* THE PROBLEM *
From the listing below, reproduce word for word the part that opens with the line containing "def resetHead (h" and closes with the line containing "if was then s5.emit (.link h false) else s5"; reproduce nothing else.
+++ RECORDS
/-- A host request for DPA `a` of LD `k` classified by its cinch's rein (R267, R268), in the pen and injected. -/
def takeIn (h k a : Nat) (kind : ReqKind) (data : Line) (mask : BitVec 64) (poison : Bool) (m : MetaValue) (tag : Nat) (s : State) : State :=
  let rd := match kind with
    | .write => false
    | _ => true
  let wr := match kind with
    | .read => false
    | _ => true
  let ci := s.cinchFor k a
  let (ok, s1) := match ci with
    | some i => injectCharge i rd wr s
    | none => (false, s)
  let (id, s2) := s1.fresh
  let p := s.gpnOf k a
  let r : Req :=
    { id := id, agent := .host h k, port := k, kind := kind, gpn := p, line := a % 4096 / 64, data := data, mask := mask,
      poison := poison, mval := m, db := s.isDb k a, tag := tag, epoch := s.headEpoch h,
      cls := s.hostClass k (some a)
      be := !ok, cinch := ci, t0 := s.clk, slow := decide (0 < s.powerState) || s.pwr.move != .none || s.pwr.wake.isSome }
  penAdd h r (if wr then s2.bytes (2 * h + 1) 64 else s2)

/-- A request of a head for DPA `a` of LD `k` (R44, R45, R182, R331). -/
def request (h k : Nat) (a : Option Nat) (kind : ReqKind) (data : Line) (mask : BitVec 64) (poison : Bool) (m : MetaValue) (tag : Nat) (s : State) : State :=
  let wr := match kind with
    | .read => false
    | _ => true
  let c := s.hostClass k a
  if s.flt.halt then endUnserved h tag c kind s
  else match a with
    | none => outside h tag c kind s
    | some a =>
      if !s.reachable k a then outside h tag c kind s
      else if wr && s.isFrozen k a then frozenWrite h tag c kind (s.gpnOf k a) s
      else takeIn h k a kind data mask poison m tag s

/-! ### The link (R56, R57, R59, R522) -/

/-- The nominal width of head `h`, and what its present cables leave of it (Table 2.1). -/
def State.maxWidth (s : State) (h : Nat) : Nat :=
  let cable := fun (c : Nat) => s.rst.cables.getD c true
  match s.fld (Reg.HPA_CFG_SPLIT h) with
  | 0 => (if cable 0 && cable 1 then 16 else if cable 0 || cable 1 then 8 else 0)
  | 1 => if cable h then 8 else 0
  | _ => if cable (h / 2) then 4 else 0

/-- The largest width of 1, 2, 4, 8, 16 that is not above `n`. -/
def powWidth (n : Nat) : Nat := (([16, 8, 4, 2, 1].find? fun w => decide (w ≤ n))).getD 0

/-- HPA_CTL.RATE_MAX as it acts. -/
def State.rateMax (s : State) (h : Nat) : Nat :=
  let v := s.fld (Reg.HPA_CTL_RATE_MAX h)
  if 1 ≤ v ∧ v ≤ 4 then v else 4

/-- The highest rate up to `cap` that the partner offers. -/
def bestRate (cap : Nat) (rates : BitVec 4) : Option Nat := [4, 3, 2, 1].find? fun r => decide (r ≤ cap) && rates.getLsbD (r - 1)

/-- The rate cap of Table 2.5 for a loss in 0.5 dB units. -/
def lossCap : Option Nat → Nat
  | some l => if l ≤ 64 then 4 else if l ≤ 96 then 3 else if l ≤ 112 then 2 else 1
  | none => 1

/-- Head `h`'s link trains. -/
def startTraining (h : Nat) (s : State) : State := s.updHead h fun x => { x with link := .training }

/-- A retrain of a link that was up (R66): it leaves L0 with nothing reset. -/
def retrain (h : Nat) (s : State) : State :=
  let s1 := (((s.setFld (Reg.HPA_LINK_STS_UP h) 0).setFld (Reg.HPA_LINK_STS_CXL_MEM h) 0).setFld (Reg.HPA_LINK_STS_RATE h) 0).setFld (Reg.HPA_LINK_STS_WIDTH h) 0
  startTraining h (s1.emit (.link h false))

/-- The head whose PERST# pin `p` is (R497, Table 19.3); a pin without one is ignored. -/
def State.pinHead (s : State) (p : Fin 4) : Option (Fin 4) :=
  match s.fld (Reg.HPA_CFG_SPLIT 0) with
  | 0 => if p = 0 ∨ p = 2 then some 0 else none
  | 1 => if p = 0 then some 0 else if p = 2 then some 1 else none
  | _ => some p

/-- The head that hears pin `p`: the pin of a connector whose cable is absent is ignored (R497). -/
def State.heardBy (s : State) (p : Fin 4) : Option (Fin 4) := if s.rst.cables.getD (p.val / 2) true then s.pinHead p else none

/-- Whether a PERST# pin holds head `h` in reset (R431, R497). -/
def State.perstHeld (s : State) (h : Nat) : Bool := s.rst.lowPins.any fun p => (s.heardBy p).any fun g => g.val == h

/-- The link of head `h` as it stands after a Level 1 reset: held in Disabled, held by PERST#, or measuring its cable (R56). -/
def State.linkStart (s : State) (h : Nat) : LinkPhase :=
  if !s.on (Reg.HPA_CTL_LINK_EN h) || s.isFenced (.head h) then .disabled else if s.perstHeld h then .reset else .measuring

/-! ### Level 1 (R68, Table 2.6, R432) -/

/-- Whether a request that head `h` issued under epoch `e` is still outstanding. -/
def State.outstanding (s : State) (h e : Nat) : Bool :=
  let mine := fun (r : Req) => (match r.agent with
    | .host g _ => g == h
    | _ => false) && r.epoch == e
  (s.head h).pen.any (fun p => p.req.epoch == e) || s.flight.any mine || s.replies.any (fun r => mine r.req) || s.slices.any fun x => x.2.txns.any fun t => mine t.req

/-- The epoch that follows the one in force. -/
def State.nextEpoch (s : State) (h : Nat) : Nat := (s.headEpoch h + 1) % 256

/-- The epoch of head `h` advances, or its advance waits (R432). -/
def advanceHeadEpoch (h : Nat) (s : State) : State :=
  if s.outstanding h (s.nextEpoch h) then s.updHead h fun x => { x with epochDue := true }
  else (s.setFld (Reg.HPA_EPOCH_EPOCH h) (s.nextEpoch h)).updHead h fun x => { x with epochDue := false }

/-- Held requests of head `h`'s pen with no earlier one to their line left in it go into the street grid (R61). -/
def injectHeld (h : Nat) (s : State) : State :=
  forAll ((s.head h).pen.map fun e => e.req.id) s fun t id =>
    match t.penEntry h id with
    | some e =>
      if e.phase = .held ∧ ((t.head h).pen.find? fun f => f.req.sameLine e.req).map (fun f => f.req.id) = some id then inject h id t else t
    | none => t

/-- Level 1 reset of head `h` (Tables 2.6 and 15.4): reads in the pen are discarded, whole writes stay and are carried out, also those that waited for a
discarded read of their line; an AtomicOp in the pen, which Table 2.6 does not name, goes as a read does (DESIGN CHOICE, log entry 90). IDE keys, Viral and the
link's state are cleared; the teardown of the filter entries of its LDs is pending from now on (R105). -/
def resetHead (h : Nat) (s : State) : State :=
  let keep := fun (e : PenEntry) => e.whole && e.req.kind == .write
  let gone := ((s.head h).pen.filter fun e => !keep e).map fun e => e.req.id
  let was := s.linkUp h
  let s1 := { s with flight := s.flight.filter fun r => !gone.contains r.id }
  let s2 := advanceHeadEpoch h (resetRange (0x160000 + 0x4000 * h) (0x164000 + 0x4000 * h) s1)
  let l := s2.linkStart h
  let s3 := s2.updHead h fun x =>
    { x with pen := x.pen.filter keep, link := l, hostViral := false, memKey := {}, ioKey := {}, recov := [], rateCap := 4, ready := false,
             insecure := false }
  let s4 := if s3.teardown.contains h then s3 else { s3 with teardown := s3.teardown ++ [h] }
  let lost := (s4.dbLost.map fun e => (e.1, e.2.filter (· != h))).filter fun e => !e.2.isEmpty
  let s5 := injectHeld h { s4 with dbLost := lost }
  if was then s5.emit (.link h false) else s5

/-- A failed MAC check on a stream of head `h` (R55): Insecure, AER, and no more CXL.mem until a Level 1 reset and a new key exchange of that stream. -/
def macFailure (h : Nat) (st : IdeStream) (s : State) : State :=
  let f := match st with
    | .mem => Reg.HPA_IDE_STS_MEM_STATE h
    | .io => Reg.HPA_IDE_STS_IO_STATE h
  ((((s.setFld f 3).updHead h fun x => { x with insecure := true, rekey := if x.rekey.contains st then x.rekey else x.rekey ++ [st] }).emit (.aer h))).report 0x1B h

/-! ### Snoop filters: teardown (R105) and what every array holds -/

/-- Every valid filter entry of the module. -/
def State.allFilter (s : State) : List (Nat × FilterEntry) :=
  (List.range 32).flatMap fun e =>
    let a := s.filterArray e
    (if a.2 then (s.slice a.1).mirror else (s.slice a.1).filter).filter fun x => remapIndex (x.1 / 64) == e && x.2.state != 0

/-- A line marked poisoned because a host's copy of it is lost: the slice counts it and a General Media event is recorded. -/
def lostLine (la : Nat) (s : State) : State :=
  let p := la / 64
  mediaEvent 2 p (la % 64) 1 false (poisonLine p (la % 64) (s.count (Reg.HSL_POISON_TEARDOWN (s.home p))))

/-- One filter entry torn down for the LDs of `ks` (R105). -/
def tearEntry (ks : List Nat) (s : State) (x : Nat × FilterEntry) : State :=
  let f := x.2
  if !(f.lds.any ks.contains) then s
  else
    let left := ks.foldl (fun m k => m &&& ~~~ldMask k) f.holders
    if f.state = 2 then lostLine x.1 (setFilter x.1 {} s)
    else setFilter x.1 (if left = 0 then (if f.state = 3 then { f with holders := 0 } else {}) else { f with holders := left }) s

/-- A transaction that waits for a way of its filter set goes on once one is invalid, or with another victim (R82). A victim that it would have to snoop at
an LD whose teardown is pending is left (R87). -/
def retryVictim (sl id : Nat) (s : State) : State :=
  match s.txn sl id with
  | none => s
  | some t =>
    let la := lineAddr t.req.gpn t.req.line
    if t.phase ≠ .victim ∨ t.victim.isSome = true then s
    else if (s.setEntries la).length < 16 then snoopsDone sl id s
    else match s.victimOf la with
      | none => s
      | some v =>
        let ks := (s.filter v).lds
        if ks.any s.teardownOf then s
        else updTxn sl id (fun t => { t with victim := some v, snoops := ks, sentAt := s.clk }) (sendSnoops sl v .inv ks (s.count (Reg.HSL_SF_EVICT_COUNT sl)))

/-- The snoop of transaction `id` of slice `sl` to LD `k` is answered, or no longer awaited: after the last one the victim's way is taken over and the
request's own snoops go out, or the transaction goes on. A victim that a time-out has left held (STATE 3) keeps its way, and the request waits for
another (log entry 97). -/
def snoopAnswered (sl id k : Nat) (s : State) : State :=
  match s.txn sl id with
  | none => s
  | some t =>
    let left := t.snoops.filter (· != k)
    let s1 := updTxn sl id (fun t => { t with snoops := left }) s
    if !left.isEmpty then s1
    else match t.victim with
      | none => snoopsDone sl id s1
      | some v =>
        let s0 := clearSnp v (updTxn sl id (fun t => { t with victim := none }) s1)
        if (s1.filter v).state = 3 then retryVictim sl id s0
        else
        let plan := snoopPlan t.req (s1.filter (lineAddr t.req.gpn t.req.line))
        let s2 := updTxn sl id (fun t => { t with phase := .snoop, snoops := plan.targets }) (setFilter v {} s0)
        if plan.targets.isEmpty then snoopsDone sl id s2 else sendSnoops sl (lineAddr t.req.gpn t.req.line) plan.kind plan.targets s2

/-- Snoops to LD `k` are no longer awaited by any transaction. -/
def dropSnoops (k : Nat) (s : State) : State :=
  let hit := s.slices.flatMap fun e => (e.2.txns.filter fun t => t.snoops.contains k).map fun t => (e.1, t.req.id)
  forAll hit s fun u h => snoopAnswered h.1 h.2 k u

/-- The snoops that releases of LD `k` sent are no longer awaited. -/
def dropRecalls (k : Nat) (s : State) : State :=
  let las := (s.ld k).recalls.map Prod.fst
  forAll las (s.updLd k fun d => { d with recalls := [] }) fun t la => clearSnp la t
++++++
+++ RECORDS
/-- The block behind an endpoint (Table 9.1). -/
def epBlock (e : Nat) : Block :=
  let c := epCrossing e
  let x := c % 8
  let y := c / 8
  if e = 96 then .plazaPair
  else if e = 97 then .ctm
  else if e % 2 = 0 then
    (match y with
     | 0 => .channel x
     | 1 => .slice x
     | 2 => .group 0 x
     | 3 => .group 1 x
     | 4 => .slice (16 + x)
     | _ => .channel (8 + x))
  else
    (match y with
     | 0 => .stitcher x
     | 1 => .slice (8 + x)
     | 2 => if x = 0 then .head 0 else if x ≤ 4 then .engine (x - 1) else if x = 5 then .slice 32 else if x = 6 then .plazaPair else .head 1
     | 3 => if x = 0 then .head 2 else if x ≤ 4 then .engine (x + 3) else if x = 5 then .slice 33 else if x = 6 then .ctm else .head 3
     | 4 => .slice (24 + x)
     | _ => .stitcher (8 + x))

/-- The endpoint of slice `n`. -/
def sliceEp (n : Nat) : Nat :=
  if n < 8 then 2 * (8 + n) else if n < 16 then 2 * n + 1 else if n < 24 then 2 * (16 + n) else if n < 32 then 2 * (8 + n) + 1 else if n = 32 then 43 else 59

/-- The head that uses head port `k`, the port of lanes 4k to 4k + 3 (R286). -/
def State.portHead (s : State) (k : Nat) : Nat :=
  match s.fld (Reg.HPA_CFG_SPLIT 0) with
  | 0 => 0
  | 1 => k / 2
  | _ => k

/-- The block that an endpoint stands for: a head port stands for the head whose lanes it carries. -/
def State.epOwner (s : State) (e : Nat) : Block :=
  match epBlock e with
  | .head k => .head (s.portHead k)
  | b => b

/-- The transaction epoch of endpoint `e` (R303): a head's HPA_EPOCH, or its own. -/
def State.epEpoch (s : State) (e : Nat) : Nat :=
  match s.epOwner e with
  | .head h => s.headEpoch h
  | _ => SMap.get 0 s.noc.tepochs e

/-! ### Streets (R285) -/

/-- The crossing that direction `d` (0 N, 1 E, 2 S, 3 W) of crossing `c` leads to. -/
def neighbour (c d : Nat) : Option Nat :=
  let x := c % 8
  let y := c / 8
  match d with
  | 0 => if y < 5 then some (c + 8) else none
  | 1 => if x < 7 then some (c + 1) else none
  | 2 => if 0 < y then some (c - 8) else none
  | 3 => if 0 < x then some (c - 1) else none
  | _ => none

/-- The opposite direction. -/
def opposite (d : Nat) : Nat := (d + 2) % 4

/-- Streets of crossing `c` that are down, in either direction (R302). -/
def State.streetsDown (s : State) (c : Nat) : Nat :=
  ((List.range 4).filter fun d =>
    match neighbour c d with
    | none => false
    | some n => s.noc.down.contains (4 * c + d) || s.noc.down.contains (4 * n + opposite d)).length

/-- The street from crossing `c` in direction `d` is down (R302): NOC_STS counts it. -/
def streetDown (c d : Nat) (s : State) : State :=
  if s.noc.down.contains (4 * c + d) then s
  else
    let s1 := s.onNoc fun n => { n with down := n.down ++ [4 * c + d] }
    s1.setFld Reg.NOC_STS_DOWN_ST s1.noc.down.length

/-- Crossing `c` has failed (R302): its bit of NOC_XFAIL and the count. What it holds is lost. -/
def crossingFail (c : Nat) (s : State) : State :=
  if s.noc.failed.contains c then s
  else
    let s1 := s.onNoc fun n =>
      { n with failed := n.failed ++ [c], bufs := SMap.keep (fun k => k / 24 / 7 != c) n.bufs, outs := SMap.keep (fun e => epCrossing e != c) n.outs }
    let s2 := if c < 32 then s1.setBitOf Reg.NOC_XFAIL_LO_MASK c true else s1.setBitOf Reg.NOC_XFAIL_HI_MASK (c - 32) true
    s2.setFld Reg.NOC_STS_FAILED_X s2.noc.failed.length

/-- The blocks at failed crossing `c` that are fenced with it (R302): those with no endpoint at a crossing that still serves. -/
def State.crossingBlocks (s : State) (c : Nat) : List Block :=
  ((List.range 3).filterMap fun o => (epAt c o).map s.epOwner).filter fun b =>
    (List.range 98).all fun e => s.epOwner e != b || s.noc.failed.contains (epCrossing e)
++++++
+++ RECORDS
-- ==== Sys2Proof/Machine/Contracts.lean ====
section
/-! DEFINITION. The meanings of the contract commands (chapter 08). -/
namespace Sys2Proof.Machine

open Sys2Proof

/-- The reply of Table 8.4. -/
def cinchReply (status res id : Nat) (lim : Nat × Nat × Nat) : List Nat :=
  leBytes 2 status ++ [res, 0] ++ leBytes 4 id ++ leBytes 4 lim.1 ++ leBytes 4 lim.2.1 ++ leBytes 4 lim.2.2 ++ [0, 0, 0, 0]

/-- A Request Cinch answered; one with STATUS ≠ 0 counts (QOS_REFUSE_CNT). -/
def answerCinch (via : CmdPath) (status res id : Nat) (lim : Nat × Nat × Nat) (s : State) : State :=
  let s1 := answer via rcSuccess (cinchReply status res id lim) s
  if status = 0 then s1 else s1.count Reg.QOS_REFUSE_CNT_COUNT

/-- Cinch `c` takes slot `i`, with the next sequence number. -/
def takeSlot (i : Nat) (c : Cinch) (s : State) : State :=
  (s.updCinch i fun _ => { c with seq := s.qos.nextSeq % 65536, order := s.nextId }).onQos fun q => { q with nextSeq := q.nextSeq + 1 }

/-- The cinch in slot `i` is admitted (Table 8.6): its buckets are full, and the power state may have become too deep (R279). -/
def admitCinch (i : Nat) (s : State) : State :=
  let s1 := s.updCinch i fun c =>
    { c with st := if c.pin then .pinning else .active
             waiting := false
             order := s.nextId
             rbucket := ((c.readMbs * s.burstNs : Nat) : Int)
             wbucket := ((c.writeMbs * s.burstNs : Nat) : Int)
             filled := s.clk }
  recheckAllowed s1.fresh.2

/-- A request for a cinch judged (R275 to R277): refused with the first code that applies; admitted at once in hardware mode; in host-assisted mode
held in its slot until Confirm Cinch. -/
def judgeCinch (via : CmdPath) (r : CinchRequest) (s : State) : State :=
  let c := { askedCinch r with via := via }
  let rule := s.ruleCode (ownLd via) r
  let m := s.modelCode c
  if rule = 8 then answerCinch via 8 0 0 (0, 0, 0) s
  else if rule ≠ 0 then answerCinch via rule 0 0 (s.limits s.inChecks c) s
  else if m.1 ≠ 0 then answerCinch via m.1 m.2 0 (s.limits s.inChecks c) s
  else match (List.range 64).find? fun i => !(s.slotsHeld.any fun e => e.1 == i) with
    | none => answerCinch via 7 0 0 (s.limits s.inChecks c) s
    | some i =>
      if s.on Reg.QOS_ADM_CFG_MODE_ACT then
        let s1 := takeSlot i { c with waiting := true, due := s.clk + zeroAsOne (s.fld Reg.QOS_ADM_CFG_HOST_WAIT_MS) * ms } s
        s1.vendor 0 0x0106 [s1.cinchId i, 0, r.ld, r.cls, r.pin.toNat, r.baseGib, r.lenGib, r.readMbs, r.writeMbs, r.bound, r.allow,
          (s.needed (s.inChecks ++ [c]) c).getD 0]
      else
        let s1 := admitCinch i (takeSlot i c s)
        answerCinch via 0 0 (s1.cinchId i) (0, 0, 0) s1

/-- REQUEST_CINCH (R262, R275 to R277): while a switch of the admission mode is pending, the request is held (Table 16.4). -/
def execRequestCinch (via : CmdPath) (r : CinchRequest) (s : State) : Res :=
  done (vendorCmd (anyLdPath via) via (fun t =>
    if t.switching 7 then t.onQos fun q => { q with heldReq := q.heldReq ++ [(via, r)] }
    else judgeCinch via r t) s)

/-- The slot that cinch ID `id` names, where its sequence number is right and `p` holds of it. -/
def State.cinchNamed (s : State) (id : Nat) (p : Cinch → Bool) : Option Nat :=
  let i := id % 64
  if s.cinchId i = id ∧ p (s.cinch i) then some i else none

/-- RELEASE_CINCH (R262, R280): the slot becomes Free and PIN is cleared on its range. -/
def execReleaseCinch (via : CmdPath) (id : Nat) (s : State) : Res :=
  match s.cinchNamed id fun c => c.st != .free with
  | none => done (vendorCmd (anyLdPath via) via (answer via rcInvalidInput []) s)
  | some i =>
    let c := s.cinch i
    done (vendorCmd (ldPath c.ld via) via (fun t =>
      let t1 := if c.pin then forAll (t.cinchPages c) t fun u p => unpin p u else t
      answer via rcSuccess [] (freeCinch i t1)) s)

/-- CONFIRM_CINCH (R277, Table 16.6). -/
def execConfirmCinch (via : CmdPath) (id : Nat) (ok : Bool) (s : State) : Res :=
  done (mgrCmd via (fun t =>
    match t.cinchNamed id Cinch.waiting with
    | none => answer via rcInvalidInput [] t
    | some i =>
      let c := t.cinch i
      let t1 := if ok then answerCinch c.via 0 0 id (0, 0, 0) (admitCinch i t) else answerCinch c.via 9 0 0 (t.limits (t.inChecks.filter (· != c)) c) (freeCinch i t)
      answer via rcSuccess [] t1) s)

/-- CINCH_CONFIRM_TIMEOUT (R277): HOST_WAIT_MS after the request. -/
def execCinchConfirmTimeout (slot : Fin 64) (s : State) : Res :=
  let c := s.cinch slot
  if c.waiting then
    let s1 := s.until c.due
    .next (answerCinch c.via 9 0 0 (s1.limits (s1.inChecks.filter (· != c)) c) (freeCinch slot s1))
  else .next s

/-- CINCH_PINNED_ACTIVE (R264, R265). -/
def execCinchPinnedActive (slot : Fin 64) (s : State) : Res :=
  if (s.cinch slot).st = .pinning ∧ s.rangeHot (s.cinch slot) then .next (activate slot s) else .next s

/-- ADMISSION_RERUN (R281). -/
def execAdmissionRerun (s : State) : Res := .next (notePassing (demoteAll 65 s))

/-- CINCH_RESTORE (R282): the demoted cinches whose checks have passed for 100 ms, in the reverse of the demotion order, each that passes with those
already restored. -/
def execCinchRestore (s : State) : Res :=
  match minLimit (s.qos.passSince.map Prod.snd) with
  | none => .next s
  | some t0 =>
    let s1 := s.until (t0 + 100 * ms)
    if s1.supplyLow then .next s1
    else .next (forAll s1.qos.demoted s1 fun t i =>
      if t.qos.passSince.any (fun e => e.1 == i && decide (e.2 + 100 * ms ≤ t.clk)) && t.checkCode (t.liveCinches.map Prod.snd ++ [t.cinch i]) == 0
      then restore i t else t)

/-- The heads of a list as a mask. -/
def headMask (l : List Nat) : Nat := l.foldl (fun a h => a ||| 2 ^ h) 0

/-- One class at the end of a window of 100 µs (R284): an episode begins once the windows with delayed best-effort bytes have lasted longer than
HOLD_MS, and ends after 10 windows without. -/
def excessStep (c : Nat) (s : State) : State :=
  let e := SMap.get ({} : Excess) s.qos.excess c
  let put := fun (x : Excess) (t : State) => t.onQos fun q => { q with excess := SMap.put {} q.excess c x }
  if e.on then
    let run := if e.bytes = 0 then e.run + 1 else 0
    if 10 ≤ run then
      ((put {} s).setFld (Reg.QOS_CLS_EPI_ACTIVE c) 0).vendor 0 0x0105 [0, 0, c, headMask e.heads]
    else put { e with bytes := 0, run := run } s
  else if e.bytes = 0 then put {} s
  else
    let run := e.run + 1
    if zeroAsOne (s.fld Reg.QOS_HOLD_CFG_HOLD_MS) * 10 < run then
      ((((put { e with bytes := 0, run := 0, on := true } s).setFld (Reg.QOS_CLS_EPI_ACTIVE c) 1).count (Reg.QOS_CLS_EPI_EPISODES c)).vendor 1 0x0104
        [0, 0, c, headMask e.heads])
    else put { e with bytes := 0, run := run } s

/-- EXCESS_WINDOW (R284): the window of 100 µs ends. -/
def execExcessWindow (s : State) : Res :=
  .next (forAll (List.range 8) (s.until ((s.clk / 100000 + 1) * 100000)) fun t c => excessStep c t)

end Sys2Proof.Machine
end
++++++
* OUTPUT *
def resetHead (h : Nat) (s : State) : State :=
  let keep := fun (e : PenEntry) => e.whole && e.req.kind == .write
  let gone := ((s.head h).pen.filter fun e => !keep e).map fun e => e.req.id
  let was := s.linkUp h
  let s1 := { s with flight := s.flight.filter fun r => !gone.contains r.id }
  let s2 := advanceHeadEpoch h (resetRange (0x160000 + 0x4000 * h) (0x164000 + 0x4000 * h) s1)
  let l := s2.linkStart h
  let s3 := s2.updHead h fun x =>
    { x with pen := x.pen.filter keep, link := l, hostViral := false, memKey := {}, ioKey := {}, recov := [], rateCap := 4, ready := false,
             insecure := false }
  let s4 := if s3.teardown.contains h then s3 else { s3 with teardown := s3.teardown ++ [h] }
  let lost := (s4.dbLost.map fun e => (e.1, e.2.filter (· != h))).filter fun e => !e.2.isEmpty
  let s5 := injectHeld h { s4 with dbLost := lost }
  if was then s5.emit (.link h false) else s5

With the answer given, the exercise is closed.